[Stored data entries]
/-- R165: ENCODE changes no byte outside the frame it would write at WR_PTR, whether that frame fits or not. -/
theorem encode_keptOutside (s : State) :
    BufKeptOutside Config.hw s (complete s (commandRule .encode s)) s.wrPtr.toNat
      (s.wrPtr.toNat + frameLen (classify Config.hw s.inRot).kind) := by
  by_cases hfits : s.wrPtr.toNat + frameLen (classify Config.hw s.inRot).kind ≤ Config.hw.bufBytes
  · exact complete_encode_keptOutside hfits
  · exact fun a _ => complete_encode_bufKept hfits a

/-- Settles O9: the buffer by its own lemmas, every other field by the column it stands in. -/
theorem commandsWriteOnlyTheirColumn : Obligations.CommandsWriteOnlyTheirColumn := by
  intro i s t h
  rw [exec_eq] at h
  injection h with h
  have hkept : i ≠ .encode → BufKept Config.hw s t := fun hi => h ▸ complete_bufKept_of_ne_encode s hi
  have hframe : i = .encode → BufKeptOutside Config.hw s t s.wrPtr.toNat
      (s.wrPtr.toNat + frameLen (classify Config.hw s.inRot).kind) := by
    rintro rfl
    exact h ▸ encode_keptOutside s
  have hcol : t = column i s t := h ▸ complete_eq_column i s
  refine ⟨hcol ▸ commandKeeps_column i s t, fun he => ⟨hkept he, ?_⟩, hframe, fun hd => ?_, fun he hc => ?_,
    fun he hd => ?_, fun he hc hu => ?_, fun hp => ?_⟩ <;> rw [hcol]
  · exact if_neg he
  · exact ⟨⟨if_neg hd, if_neg hd⟩, if_neg hd⟩
  · have hn : ¬(i = .encode ∨ i = .classify) := not_or.2 ⟨he, hc⟩
    exact ⟨if_neg hn, if_neg hn, if_neg hn, if_neg hn⟩
  · have hn : ¬(i = .encode ∨ i = .decode) := not_or.2 ⟨he, hd⟩
    exact ⟨⟨if_neg he, if_neg hn, if_neg hn⟩, if_neg hn⟩
  · exact if_neg (not_or.2 ⟨he, not_or.2 ⟨hc, hu⟩⟩)
  · exact if_neg hp

/-! ## `RUN X` -/

/-- R83, R212: a completion neither reads nor writes the pending actions and the last data read (log 1, log 8). -/
theorem complete_with_host (i : Instr) (s : State) (host : List HostEvent) (busData : Option Word) :
    complete { s with host, busData } (commandRule i { s with host, busData }) =
      { complete s (commandRule i s) with host, busData } := by
  cases i with
  | encode =>
    simp only [commandRule, encodeRule_eq]
    split <;> rfl
  | decode =>
    have hread : ∀ a, readByte Config.hw { s with host, busData } a = readByte Config.hw s a := fun _ => rfl
    simp only [commandRule, decodeRule_eq, hread]
    split <;> rfl
  | nop | classify | pack | unpack => rfl

section
variable {s : State} {i : Instr} {rest : List HostEvent}

/-- R210, R211: an idle block given a command's word accepts that command. -/
theorem step_cmdEvent (hr : s.resetAsserted = false) (hi : s.inflight = none) (hh : s.host = cmdEvent i :: rest) :
    step s = .next (acceptCommand Config.hw { s with host := rest } i) := by
  have haccept : writeCmd Config.hw { s with host := rest } (encode i) =
      acceptCommand Config.hw { s with host := rest } i := by
    simp [writeCmd, hi, decode_eq_ok_iff.2 rfl]
  rw [step_idle hi hh, ← haccept, ← writeReg_cmd]
  exact hostWrite_reg (r := .cmd) Config.hw (encode i) hr (.inl hi)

▸ TASK INSTRUCTIONS
Could you repeat every record above exactly as it is written?

▸ RESPONSE AREA
/-- R165: ENCODE changes no byte outside the frame it would write at WR_PTR, whether that frame fits or not. -/
theorem encode_keptOutside (s : State) :
    BufKeptOutside Config.hw s (complete s (commandRule .encode s)) s.wrPtr.toNat
      (s.wrPtr.toNat + frameLen (classify Config.hw s.inRot).kind) := by
  by_cases hfits : s.wrPtr.toNat + frameLen (classify Config.hw s.inRot).kind ≤ Config.hw.bufBytes
  · exact complete_encode_keptOutside hfits
  · exact fun a _ => complete_encode_bufKept hfits a

/-- Settles O9: the buffer by its own lemmas, every other field by the column it stands in. -/
theorem commandsWriteOnlyTheirColumn : Obligations.CommandsWriteOnlyTheirColumn := by
  intro i s t h
  rw [exec_eq] at h
  injection h with h
  have hkept : i ≠ .encode → BufKept Config.hw s t := fun hi => h ▸ complete_bufKept_of_ne_encode s hi
  have hframe : i = .encode → BufKeptOutside Config.hw s t s.wrPtr.toNat
      (s.wrPtr.toNat + frameLen (classify Config.hw s.inRot).kind) := by
    rintro rfl
    exact h ▸ encode_keptOutside s
  have hcol : t = column i s t := h ▸ complete_eq_column i s
  refine ⟨hcol ▸ commandKeeps_column i s t, fun he => ⟨hkept he, ?_⟩, hframe, fun hd => ?_, fun he hc => ?_,
    fun he hd => ?_, fun he hc hu => ?_, fun hp => ?_⟩ <;> rw [hcol]
  · exact if_neg he
  · exact ⟨⟨if_neg hd, if_neg hd⟩, if_neg hd⟩
  · have hn : ¬(i = .encode ∨ i = .classify) := not_or.2 ⟨he, hc⟩
    exact ⟨if_neg hn, if_neg hn, if_neg hn, if_neg hn⟩
  · have hn : ¬(i = .encode ∨ i = .decode) := not_or.2 ⟨he, hd⟩
    exact ⟨⟨if_neg he, if_neg hn, if_neg hn⟩, if_neg hn⟩
  · exact if_neg (not_or.2 ⟨he, not_or.2 ⟨hc, hu⟩⟩)
  · exact if_neg hp

/-! ## `RUN X` -/

/-- R83, R212: a completion neither reads nor writes the pending actions and the last data read (log 1, log 8). -/
theorem complete_with_host (i : Instr) (s : State) (host : List HostEvent) (busData : Option Word) :
    complete { s with host, busData } (commandRule i { s with host, busData }) =
      { complete s (commandRule i s) with host, busData } := by
  cases i with
  | encode =>
    simp only [commandRule, encodeRule_eq]
    split <;> rfl
  | decode =>
    have hread : ∀ a, readByte Config.hw { s with host, busData } a = readByte Config.hw s a := fun _ => rfl
    simp only [commandRule, decodeRule_eq, hread]
    split <;> rfl
  | nop | classify | pack | unpack => rfl

section
variable {s : State} {i : Instr} {rest : List HostEvent}

/-- R210, R211: an idle block given a command's word accepts that command. -/
theorem step_cmdEvent (hr : s.resetAsserted = false) (hi : s.inflight = none) (hh : s.host = cmdEvent i :: rest) :
    step s = .next (acceptCommand Config.hw { s with host := rest } i) := by
  have haccept : writeCmd Config.hw { s with host := rest } (encode i) =
      acceptCommand Config.hw { s with host := rest } i := by
    simp [writeCmd, hi, decode_eq_ok_iff.2 rfl]
  rw [step_idle hi hh, ← haccept, ← writeReg_cmd]
  exact hostWrite_reg (r := .cmd) Config.hw (encode i) hr (.inl hi)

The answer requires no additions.